Published U.S. Patent Application No. 20030060457A1 to Schaffer et al. discloses that hymenialdisine is a cdk inhibitor which can be used as an inhibitor of gene expression, replication, and reactivation in pathogenic agents.
EP1106180A1 and WO0141768A2 to Meijer disclose using hymenialdisine and related compounds such as debromohymenialdisine to inhibit cyclin dependent kinases, GSK-3β, and casein kinase 1 for preventing and treating neurodegenerative disorders such as Alzheimer's disease, diabetes, inflammatory pathologies, and cancers.

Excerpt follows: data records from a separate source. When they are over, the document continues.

/-! ### ObjOps.lean -/

theorem Half.notifyDue_canon {hid : HalfId} {tk : Prop} (x : Half) (oid : Nat) (hk : Canon hid tk x.regs x.id x.fc.fifo x.ts.fifos x.can.ram x.dsp.staging x.role.takeover) :
    Canon hid tk (Half.notifyDue x oid).regs (Half.notifyDue x oid).id (Half.notifyDue x oid).fc.fifo (Half.notifyDue x oid).ts.fifos (Half.notifyDue x oid).can.ram (Half.notifyDue x oid).dsp.staging (Half.notifyDue x oid).role.takeover := by
  unfold Half.notifyDue
  grind +splitImp []
theorem Half.putPoint_canon {hid : HalfId} {tk : Prop} (x : Half) (p : Nat) (k : PointSt) (hk : Canon hid tk x.regs x.id x.fc.fifo x.ts.fifos x.can.ram x.dsp.staging x.role.takeover) :
    Canon hid tk (Half.putPoint x p k).regs (Half.putPoint x p k).id (Half.putPoint x p k).fc.fifo (Half.putPoint x p k).ts.fifos (Half.putPoint x p k).can.ram (Half.putPoint x p k).dsp.staging (Half.putPoint x p k).role.takeover := by
  unfold Half.putPoint
  grind +splitImp [Half.notifyDue_canon, Half.objEvent_canon]
theorem Half.writePoint_canon {hid : HalfId} {tk : Prop} (x : Half) (p : Nat) (v : Val) (hk : Canon hid tk x.regs x.id x.fc.fifo x.ts.fifos x.can.ram x.dsp.staging x.role.takeover) :
    Canon hid tk (Half.writePoint x p v).regs (Half.writePoint x p v).id (Half.writePoint x p v).fc.fifo (Half.writePoint x p v).ts.fifos (Half.writePoint x p v).can.ram (Half.writePoint x p v).dsp.staging (Half.writePoint x p v).role.takeover := by
  unfold Half.writePoint
  grind +splitImp [Half.putPoint_canon]
theorem Half.compare_canon {hid : HalfId} {tk : Prop} (x : Half) (p : Nat) (tEnd : DWord) (full : Bool) (hk : Canon hid tk x.regs x.id x.fc.fifo x.ts.fifos x.can.ram x.dsp.staging x.role.takeover) :
    Canon hid tk (Half.compare x p tEnd full).2.regs (Half.compare x p tEnd full).2.id (Half.compare x p tEnd full).2.fc.fifo (Half.compare x p tEnd full).2.ts.fifos (Half.compare x p tEnd full).2.can.ram (Half.compare x p tEnd full).2.dsp.staging (Half.compare x p tEnd full).2.role.takeover := by
  unfold Half.compare
  grind +splitImp [Half.notifyDue_canon]
theorem Half.compareAll_canon {hid : HalfId} {tk : Prop} (x : Half) (ps : List Nat) (tEnd : DWord) (full : Bool) (hk : Canon hid tk x.regs x.id x.fc.fifo x.ts.fifos x.can.ram x.dsp.staging x.role.takeover) :
    Canon hid tk (Half.compareAll x ps tEnd full).2.regs (Half.compareAll x ps tEnd full).2.id (Half.compareAll x ps tEnd full).2.fc.fifo (Half.compareAll x ps tEnd full).2.ts.fifos (Half.compareAll x ps tEnd full).2.can.ram (Half.compareAll x ps tEnd full).2.dsp.staging (Half.compareAll x ps tEnd full).2.role.takeover := by
  unfold Half.compareAll
  exact canon_foldl2 (acc := ([], x)) hk fun acc p h => Half.compare_canon _ _ _ _ h
theorem Half.putRec_canon {hid : HalfId} {tk : Prop} (x : Half) (r : ObjRec) (hk : Canon hid tk x.regs x.id x.fc.fifo x.ts.fifos x.can.ram x.dsp.staging x.role.takeover) :
    Canon hid tk (Half.putRec x r).regs (Half.putRec x r).id (Half.putRec x r).fc.fifo (Half.putRec x r).ts.fifos (Half.putRec x r).can.ram (Half.putRec x r).dsp.staging (Half.putRec x r).role.takeover := by
  unfold Half.putRec
  grind +splitImp [Half.notifyDue_canon, Half.objEvent_canon]
theorem Half.dirtyBlock_canon {hid : HalfId} {tk : Prop} (x : Half) (oid : Nat) (hk : Canon hid tk x.regs x.id x.fc.fifo x.ts.fifos x.can.ram x.dsp.staging x.role.takeover) :
    Canon hid tk (Half.dirtyBlock x oid).regs (Half.dirtyBlock x oid).id (Half.dirtyBlock x oid).fc.fifo (Half.dirtyBlock x oid).ts.fifos (Half.dirtyBlock x oid).can.ram (Half.dirtyBlock x oid).dsp.staging (Half.dirtyBlock x oid).role.takeover := by
  unfold Half.dirtyBlock
  grind +splitImp []
theorem Half.staleAbsent_canon {hid : HalfId} {tk : Prop} (x : Half) (station : Nat) (hk : Canon hid tk x.regs x.id x.fc.fifo x.ts.fifos x.can.ram x.dsp.staging x.role.takeover) :
    Canon hid tk (Half.staleAbsent x station).regs (Half.staleAbsent x station).id (Half.staleAbsent x station).fc.fifo (Half.staleAbsent x station).ts.fifos (Half.staleAbsent x station).can.ram (Half.staleAbsent x station).dsp.staging (Half.staleAbsent x station).role.takeover := by
  unfold Half.staleAbsent
  grind +splitImp [canon_foldl, Half.dirtyBlock_canon, Half.notifyDue_canon, Half.objEvent_canon]
theorem Half.markStale_canon {hid : HalfId} {tk : Prop} (x : Half) (p : ObjRec → Bool) (hk : Canon hid tk x.regs x.id x.fc.fifo x.ts.fifos x.can.ram x.dsp.staging x.role.takeover) :
    Canon hid tk (Half.markStale x p).regs (Half.markStale x p).id (Half.markStale x p).fc.fifo (Half.markStale x p).ts.fifos (Half.markStale x p).can.ram (Half.markStale x p).dsp.staging (Half.markStale x p).role.takeover := by
  unfold Half.markStale
  grind +splitImp [canon_foldl, Half.putRec_canon]
theorem Half.sendFrames_canon {hid : HalfId} {tk : Prop} (x : Half) (m : LeagueFrame → Sent) (fs : List LeagueFrame) (hk : Canon hid tk x.regs x.id x.fc.fifo x.ts.fifos x.can.ram x.dsp.staging x.role.takeover) :
    Canon hid tk (Half.sendFrames x m fs).regs (Half.sendFrames x m fs).id (Half.sendFrames x m fs).fc.fifo (Half.sendFrames x m fs).ts.fifos (Half.sendFrames x m fs).can.ram (Half.sendFrames x m fs).dsp.staging (Half.sendFrames x m fs).role.takeover := by
  unfold Half.sendFrames
  grind +splitImp [canon_foldl, Half.send_canon]
theorem Half.relayOut_canon {hid : HalfId} {tk : Prop} (x : Half) (src : LeagueFrame) (origin : Nat) (rs : List ObjRec) (hk : Canon hid tk x.regs x.id x.fc.fifo x.ts.fifos x.can.ram x.dsp.staging x.role.takeover) :
    Canon hid tk (Half.relayOut x src origin rs).regs (Half.relayOut x src origin rs).id (Half.relayOut x src origin rs).fc.fifo (Half.relayOut x src origin rs).ts.fifos (Half.relayOut x src origin rs).can.ram (Half.relayOut x src origin rs).dsp.staging (Half.relayOut x src origin rs).role.takeover := by
  unfold Half.relayOut
  grind +splitImp [canon_foldl, Half.sendFrames_canon]
theorem Half.sendRecs_canon {hid : HalfId} {tk : Prop} (x : Half) (task : Nat) (cycle : Word) (tEnd : DWord) (full : Bool) (rs : List ObjRec) (hk : Canon hid tk x.regs x.id x.fc.fifo x.ts.fifos x.can.ram x.dsp.staging x.role.takeover) :
    Canon hid tk (Half.sendRecs x task cycle tEnd full rs).regs (Half.sendRecs x task cycle tEnd full rs).id (Half.sendRecs x task cycle tEnd full rs).fc.fifo (Half.sendRecs x task cycle tEnd full rs).ts.fifos (Half.sendRecs x task cycle tEnd full rs).can.ram (Half.sendRecs x task cycle tEnd full rs).dsp.staging (Half.sendRecs x task cycle tEnd full rs).role.takeover := by
  unfold Half.sendRecs
  grind +splitImp [canon_foldl, Half.sendFrames_canon, Half.putRec_canon, Half.relayOut_canon]
theorem Half.sendExchange_canon {hid : HalfId} {tk : Prop} (x : Half) (task : Nat) (cycle : Word) (tEnd : DWord) (full : Bool) (ps : List Nat) (hk : Canon hid tk x.regs x.id x.fc.fifo x.ts.fifos x.can.ram x.dsp.staging x.role.takeover) :
    Canon hid tk (Half.sendExchange x task cycle tEnd full ps).regs (Half.sendExchange x task cycle tEnd full ps).id (Half.sendExchange x task cycle tEnd full ps).fc.fifo (Half.sendExchange x task cycle tEnd full ps).ts.fifos (Half.sendExchange x task cycle tEnd full ps).can.ram (Half.sendExchange x task cycle tEnd full ps).dsp.staging (Half.sendExchange x task cycle tEnd full ps).role.takeover := by
  unfold Half.sendExchange
  grind +splitImp [Half.sendRecs_canon]
theorem Half.refreshHost_canon {hid : HalfId} {tk : Prop} (x : Half) (tEnd : DWord) (hk : Canon hid tk x.regs x.id x.fc.fifo x.ts.fifos x.can.ram x.dsp.staging x.role.takeover) :
    Canon hid tk (Half.refreshHost x tEnd).regs (Half.refreshHost x tEnd).id (Half.refreshHost x tEnd).fc.fifo (Half.refreshHost x tEnd).ts.fifos (Half.refreshHost x tEnd).can.ram (Half.refreshHost x tEnd).dsp.staging (Half.refreshHost x tEnd).role.takeover := by
  unfold Half.refreshHost
  grind +splitImp [Half.free_canon, Half.sendFrames_canon]
theorem Half.sendRefresh_canon {hid : HalfId} {tk : Prop} (x : Half) (task : Nat) (cycle : Word) (tEnd : DWord) (hk : Canon hid tk x.regs x.id x.fc.fifo x.ts.fifos x.can.ram x.dsp.staging x.role.takeover) :
    Canon hid tk (Half.sendRefresh x task cycle tEnd).regs (Half.sendRefresh x task cycle tEnd).id (Half.sendRefresh x task cycle tEnd).fc.fifo (Half.sendRefresh x task cycle tEnd).ts.fifos (Half.sendRefresh x task cycle tEnd).can.ram (Half.sendRefresh x task cycle tEnd).dsp.staging (Half.sendRefresh x task cycle tEnd).role.takeover := by
  unfold Half.sendRefresh
  grind +splitImp [Half.sendFrames_canon, Half.refreshHost_canon]
theorem Half.mirrorPoint_canon {hid : HalfId} {tk : Prop} (x : Half) (p : Nat) (hk : Canon hid tk x.regs x.id x.fc.fifo x.ts.fifos x.can.ram x.dsp.staging x.role.takeover) :
    Canon hid tk (Half.mirrorPoint x p).regs (Half.mirrorPoint x p).id (Half.mirrorPoint x p).fc.fifo (Half.mirrorPoint x p).ts.fifos (Half.mirrorPoint x p).can.ram (Half.mirrorPoint x p).dsp.staging (Half.mirrorPoint x p).role.takeover := by
  unfold Half.mirrorPoint
  grind +splitImp [Half.spanRel_canon]
theorem Half.publishHost_canon {hid : HalfId} {tk : Prop} (x : Half) (p : Nat) (hk : Canon hid tk x.regs x.id x.fc.fifo x.ts.fifos x.can.ram x.dsp.staging x.role.takeover) :
    Canon hid tk (Half.publishHost x p).regs (Half.publishHost x p).id (Half.publishHost x p).fc.fifo (Half.publishHost x p).ts.fifos (Half.publishHost x p).can.ram (Half.publishHost x p).dsp.staging (Half.publishHost x p).role.takeover := by
  unfold Half.publishHost
  grind +splitImp [Half.compare_canon, Half.free_canon, Half.sendRecs_canon]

DNA replication is a process that requires great accuracy and relies on surveillance mechanisms, which monitor DNA damage and initiate DNA repair (Zhou, B.-B. S., et al., Nature 408 433–439 (2000)). The inability to carry out DNA repair often leads to the transformation of normal cells into malignancies (Martin, N. M. B., J. Photochem. Photobiol. B 63 162–170 (2001)). Upon DNA damage, cell cycle checkpoints get activated, which delay cell cycle progression and allow DNA repair. A multi-faceted involvement of these checkpoint pathways regulates DNA repair, (Zhou, B.-B. S., et al., Nature 408 433–439 (2000; Martin, N. M. B., J. Photochem. Photobiol. B 63 162–170 (2001); and Zhao, S., et al., Nature 405, 473 (2000)) telomere length (Naito, T., et al., Nat. Genet. 20 203–206 (1998); Ritchie, K. B., et al., Mol. Cell Biol. 10 6065–6075 (1999)) and the induction of apoptotic cell death (Zhou, B.-B. S., et al., Nature 408 433–439 (2000); and Lowe, S. W., et al., Nature 362 847–849 (1993)). Protein kinases regulate a host of cellular processes such as growth and differentiation, cell proliferation and apoptosis (Sielecki, T. M., et al., J. Med. Chem. 43 1–18 (2000); Sridhar, R., et al., Pharm. Res. 17 1345–1353 (2000); Traxler, P., et al., J. Med. Res. Rev. 21 499–512 (2001); Scapin, G., Drug Discovery Today 7. (2001); Toogood, P. L., Med. Res. Rev. 21 487–498 ((2001); and Bridges, A. J., Chem. Rev. 101 2541–2572 (2001)). DNA damage caused by radiation or chemotherapy triggers the DNA damage-responsive protein kinases ATM and ATR, which activate Chk1 and Chk2. Chk1 and Chk2 in turn phosphorylate Cdc25 and prevent Cdc2 activation, resulting in cell cycle arrest (Curman, D., et al., J. Biol. Chem. 276 17914–17919 (2001)). Hence, small molecules that can inhibit the checkpoints may enhance the efficacy of DNA damaging chemotherapeutics or radiation therapy (Rundle, N. T., et al., J. Biol. Chem. 276 48231–48236 (2001); Jackson, J. R., et al., Cancer Res. 60 566–572 (2000); Koniaras, K., et al., Oncogene 20 7453–7463 (2001); Zhou, B.-B. S., et al., Cancer Biol. Ther. 2 S16–S22 (2003); Yu, Q., et al., Cancer Res. 62 5743–5748 (2002)).
In light of the prior art, there remains a need for other small molecules that have activities which exhibit a similar or better pharmacological profile to hymenialdisine and which are simple and inexpensive to prepare.